Your objective:
From the line with "-- ==== Sys2Proof/Machine/Indicators.lean" through the line with "so that a blinking", repeat the entries verbatim, both end lines included, and add nothing.

Data section:
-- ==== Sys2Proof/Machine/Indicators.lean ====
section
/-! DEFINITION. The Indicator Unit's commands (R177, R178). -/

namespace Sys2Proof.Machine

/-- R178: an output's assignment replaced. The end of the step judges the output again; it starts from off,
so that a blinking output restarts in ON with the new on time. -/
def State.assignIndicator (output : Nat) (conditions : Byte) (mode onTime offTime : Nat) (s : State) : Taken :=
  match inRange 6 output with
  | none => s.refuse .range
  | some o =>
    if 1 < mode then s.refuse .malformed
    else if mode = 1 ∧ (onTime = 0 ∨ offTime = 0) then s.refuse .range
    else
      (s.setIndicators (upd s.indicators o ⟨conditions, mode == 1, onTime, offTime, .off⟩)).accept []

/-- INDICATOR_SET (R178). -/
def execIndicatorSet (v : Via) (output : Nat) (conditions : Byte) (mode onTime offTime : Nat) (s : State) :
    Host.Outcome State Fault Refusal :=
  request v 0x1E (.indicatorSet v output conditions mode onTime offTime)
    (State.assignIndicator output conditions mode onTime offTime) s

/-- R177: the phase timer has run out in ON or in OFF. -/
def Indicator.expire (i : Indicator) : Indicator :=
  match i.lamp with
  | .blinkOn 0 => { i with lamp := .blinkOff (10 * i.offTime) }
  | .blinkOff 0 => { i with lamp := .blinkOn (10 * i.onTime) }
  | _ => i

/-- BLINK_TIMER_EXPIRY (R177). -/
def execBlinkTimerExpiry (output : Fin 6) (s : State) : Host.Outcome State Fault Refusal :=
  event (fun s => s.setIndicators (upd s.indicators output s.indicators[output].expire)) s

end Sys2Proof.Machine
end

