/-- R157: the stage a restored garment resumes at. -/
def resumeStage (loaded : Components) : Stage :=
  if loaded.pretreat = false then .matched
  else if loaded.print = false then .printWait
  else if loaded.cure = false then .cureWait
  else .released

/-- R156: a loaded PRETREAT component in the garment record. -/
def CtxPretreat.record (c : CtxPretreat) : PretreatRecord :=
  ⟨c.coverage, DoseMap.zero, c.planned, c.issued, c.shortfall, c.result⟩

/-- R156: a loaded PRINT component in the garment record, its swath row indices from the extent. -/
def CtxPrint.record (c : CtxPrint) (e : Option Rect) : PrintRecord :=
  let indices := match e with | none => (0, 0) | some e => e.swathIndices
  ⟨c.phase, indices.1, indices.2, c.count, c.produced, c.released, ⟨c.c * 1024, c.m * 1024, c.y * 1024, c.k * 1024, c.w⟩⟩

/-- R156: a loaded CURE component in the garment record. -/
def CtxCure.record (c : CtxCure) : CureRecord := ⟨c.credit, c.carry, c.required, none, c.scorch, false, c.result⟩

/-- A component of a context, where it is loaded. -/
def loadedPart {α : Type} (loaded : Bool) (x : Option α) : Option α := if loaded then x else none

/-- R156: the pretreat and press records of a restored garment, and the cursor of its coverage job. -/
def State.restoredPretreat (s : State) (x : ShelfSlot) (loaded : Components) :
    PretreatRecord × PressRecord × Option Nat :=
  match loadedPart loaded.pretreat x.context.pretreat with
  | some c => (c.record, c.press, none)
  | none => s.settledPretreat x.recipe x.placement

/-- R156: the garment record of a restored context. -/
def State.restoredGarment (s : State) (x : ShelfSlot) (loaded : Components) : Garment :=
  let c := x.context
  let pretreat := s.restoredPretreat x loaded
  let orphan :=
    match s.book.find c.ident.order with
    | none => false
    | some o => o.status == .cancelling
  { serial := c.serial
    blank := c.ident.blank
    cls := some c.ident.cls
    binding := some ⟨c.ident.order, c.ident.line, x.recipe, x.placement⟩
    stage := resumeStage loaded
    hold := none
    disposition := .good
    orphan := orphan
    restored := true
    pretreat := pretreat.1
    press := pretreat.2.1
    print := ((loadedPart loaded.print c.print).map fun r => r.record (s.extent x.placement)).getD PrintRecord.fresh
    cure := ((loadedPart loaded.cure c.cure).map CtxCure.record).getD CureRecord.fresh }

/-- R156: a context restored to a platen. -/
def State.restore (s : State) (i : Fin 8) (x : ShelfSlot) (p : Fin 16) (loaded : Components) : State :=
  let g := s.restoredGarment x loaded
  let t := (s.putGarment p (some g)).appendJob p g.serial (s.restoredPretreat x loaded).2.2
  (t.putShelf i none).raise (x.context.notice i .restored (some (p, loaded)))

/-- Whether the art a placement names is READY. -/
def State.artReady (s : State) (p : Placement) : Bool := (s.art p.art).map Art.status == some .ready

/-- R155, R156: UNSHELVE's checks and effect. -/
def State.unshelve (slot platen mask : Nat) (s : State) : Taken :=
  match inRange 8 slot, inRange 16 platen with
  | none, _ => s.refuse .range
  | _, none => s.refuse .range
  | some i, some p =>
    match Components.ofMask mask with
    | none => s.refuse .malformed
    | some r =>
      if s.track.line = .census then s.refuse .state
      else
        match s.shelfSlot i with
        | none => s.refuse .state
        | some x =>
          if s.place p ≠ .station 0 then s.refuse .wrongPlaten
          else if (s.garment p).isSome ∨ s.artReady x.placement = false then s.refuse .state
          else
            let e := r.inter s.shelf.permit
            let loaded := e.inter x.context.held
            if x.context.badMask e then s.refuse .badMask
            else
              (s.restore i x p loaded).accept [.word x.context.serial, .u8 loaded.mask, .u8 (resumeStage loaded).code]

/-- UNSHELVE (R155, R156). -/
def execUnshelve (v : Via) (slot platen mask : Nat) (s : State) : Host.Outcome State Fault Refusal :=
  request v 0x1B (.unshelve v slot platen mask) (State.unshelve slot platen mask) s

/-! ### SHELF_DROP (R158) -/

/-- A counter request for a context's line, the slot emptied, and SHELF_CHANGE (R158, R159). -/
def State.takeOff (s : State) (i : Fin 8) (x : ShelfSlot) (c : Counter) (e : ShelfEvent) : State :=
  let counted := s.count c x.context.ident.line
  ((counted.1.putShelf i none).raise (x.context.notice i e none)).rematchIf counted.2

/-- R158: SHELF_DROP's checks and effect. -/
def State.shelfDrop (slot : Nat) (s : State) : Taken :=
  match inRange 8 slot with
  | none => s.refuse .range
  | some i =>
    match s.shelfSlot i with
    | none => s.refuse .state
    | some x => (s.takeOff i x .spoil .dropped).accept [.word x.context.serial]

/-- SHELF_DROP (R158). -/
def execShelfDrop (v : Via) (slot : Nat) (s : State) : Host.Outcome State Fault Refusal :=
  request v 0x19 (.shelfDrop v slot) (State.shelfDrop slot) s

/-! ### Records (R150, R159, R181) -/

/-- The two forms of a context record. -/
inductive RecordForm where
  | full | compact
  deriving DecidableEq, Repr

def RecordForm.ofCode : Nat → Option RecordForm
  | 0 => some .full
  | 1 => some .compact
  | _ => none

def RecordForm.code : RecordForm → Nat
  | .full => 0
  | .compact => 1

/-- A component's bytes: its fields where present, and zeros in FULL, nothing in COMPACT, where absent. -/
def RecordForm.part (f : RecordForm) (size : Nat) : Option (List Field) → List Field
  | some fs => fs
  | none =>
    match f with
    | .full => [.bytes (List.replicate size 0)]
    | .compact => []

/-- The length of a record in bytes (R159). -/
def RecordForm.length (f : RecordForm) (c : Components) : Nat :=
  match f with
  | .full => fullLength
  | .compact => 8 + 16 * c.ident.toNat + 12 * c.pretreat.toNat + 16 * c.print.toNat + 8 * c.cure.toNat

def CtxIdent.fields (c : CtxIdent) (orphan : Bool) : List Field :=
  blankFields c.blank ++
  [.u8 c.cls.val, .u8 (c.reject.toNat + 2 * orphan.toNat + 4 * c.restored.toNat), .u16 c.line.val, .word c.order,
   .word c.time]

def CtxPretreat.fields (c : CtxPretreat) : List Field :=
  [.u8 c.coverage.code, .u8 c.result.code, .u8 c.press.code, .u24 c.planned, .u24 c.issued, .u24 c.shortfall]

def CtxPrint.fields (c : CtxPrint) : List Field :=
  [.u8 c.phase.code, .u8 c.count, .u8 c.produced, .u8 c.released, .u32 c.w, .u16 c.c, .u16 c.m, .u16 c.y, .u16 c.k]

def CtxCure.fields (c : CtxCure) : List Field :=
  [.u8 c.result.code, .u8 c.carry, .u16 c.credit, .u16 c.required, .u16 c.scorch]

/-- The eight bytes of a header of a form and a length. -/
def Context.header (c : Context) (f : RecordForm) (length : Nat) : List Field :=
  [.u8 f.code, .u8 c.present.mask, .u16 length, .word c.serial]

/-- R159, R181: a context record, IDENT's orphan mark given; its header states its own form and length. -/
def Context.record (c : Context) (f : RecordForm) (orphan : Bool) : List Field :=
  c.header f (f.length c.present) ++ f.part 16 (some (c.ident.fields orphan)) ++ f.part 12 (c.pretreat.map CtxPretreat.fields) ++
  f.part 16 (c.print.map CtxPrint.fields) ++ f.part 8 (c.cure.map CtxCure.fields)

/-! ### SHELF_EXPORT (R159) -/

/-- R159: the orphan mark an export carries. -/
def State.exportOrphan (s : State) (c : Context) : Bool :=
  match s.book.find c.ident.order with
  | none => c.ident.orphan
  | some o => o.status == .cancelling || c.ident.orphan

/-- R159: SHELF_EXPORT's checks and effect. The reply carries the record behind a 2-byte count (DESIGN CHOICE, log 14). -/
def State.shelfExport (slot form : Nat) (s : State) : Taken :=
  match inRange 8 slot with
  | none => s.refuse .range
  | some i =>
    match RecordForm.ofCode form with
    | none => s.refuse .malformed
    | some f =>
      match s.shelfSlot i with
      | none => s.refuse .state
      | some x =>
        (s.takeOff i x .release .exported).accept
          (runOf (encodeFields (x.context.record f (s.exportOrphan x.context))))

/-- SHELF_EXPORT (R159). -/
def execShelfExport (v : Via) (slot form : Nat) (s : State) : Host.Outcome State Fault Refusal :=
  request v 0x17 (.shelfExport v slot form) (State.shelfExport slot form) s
* * *
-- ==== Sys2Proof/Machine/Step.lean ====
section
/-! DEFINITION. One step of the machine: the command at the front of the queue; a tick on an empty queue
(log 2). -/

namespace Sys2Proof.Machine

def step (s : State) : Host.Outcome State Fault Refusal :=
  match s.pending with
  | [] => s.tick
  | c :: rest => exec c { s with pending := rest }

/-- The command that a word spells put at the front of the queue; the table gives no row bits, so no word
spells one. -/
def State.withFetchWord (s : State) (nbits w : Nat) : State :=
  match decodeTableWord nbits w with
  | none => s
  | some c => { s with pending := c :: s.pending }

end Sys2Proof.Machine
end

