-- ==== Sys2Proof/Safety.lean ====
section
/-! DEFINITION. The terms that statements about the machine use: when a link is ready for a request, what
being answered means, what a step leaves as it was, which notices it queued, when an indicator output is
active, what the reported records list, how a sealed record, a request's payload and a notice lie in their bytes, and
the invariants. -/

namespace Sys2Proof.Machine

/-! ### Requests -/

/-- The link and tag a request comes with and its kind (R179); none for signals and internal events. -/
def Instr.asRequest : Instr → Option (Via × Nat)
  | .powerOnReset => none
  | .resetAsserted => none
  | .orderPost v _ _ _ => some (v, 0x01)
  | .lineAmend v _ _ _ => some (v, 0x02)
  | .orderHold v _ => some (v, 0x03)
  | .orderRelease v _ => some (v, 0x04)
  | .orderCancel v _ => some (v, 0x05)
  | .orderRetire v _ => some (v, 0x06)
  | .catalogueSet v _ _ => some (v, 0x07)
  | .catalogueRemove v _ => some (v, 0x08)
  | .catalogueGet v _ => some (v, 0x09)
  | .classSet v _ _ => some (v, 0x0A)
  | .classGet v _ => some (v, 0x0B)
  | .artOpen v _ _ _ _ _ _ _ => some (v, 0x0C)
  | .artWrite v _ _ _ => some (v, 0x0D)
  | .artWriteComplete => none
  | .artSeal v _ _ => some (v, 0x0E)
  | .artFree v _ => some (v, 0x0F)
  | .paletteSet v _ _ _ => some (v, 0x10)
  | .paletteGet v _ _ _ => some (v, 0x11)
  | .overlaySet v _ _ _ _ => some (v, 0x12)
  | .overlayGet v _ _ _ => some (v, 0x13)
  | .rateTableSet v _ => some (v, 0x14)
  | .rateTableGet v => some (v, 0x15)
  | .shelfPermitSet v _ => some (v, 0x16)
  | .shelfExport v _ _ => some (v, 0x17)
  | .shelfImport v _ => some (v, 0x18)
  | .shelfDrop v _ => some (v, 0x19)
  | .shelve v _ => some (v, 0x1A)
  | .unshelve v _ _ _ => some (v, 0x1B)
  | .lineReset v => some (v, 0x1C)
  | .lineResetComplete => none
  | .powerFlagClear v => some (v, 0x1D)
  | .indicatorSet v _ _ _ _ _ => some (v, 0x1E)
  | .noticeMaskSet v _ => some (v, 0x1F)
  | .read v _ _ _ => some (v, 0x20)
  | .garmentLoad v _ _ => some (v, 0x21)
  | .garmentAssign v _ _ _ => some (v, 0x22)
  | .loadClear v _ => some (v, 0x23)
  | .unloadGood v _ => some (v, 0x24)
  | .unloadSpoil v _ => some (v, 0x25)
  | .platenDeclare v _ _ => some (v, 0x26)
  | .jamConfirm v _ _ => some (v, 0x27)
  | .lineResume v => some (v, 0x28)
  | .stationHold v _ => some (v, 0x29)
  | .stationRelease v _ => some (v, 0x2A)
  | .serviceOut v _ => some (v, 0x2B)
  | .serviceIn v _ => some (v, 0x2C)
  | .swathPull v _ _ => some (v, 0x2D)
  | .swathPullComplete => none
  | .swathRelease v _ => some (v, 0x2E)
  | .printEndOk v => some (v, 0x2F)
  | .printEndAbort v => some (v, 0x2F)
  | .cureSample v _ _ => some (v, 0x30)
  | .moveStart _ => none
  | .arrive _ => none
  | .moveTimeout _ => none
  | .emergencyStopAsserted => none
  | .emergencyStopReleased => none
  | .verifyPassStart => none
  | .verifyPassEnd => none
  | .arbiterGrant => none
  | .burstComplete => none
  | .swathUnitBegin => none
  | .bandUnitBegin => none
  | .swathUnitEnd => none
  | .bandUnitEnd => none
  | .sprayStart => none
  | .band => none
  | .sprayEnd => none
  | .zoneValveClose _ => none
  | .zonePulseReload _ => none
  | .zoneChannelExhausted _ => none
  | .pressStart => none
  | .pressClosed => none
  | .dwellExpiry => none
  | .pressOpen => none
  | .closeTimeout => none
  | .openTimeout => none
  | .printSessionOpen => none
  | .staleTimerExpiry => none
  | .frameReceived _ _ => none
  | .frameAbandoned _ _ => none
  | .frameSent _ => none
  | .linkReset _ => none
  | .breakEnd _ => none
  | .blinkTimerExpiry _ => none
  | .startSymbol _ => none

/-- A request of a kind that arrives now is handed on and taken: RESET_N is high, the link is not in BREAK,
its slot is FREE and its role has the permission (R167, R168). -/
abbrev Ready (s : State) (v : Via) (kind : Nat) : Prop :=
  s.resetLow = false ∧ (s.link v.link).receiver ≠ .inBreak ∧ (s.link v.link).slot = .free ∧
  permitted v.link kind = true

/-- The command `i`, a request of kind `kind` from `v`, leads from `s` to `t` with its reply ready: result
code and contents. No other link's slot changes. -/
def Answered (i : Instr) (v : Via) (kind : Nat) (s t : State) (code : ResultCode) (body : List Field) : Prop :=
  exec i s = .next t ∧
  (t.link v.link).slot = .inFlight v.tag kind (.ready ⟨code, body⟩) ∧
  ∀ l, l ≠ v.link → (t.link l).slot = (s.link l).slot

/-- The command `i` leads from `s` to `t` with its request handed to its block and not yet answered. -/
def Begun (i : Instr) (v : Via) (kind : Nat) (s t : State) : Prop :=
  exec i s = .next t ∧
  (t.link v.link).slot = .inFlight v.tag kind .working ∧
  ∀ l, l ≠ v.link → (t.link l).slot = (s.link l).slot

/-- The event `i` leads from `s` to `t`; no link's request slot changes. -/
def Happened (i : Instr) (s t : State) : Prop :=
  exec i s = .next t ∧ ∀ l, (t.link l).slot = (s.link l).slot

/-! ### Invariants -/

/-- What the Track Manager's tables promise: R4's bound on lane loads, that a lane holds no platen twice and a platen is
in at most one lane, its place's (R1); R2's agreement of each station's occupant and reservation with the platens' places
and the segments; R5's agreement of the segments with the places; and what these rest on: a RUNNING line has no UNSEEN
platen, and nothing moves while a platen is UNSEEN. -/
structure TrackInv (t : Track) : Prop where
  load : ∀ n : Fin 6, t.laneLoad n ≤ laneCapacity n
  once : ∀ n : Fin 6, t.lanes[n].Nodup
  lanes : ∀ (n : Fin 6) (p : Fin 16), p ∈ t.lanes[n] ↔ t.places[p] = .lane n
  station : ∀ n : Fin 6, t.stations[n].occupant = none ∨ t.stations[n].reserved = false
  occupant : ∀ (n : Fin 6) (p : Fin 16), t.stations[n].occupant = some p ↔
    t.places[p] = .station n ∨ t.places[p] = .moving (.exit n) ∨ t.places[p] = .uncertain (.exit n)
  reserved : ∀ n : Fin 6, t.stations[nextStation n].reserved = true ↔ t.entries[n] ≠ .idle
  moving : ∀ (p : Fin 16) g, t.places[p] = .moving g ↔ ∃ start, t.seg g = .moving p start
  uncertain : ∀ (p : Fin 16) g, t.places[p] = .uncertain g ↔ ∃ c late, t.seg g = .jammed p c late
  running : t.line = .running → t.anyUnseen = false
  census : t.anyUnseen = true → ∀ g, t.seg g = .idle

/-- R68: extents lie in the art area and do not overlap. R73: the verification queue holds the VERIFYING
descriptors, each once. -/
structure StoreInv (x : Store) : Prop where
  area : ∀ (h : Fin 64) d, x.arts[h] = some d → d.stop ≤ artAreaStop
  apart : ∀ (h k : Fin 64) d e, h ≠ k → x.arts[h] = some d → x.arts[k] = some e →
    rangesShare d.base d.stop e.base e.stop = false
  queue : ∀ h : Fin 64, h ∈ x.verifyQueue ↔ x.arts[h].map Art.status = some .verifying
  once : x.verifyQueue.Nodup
...
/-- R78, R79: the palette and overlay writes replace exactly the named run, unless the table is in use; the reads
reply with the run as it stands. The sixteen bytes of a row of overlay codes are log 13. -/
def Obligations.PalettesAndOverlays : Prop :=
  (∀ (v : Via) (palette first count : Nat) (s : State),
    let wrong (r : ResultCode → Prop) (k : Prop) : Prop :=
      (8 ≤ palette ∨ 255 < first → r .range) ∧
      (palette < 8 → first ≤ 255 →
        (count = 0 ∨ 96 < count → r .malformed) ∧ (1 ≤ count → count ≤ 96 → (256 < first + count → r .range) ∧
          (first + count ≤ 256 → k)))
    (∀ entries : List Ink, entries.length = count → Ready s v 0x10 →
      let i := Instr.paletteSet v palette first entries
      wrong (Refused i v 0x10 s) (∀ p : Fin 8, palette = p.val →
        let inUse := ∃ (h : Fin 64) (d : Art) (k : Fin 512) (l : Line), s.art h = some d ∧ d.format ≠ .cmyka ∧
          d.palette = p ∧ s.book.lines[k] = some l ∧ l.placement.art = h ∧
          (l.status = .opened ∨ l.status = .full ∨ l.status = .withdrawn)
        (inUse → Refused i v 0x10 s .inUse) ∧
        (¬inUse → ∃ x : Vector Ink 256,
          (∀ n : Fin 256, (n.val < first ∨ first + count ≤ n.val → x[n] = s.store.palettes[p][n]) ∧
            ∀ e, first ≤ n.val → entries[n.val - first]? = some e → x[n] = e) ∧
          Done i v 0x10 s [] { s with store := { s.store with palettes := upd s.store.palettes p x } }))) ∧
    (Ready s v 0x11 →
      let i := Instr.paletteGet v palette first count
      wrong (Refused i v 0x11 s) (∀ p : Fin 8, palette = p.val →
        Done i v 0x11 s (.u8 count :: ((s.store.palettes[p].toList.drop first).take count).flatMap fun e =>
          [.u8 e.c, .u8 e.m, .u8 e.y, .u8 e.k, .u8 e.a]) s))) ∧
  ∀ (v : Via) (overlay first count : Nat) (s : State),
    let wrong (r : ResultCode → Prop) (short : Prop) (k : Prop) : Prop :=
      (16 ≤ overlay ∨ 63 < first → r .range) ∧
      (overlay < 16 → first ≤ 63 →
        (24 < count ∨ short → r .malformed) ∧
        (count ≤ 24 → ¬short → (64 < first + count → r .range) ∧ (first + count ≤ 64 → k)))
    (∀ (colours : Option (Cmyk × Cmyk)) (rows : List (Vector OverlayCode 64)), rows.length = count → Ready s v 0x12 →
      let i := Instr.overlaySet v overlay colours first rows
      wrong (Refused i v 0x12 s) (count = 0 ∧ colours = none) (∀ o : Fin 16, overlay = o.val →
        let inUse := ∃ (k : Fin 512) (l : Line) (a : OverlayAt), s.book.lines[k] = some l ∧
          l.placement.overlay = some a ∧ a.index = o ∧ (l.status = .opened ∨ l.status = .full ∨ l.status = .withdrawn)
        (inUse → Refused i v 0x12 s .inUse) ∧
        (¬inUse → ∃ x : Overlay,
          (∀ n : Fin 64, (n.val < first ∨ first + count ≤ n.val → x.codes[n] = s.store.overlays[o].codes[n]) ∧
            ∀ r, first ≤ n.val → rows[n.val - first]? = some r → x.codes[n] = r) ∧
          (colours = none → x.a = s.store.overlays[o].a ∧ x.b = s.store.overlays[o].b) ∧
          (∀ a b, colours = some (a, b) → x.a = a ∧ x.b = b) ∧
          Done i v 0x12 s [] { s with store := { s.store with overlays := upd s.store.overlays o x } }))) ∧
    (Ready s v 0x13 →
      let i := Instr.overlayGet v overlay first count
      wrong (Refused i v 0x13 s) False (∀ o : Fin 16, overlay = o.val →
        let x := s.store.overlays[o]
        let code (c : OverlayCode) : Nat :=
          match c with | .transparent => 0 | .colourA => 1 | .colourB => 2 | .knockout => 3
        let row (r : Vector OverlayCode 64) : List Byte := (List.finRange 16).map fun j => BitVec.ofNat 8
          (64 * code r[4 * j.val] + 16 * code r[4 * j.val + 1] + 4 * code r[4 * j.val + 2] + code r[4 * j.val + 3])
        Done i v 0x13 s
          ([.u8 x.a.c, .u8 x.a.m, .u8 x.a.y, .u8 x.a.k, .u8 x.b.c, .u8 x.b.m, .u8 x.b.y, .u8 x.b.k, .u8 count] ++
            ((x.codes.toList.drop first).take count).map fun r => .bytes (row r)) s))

Written answer:
-- ==== Sys2Proof/Machine/Indicators.lean ====
section
/-! DEFINITION. The Indicator Unit's commands (R177, R178). -/

namespace Sys2Proof.Machine

/-- R178: an output's assignment replaced. The end of the step judges the output again; it starts from off,
so that a blinking output restarts in ON with the new on time. -/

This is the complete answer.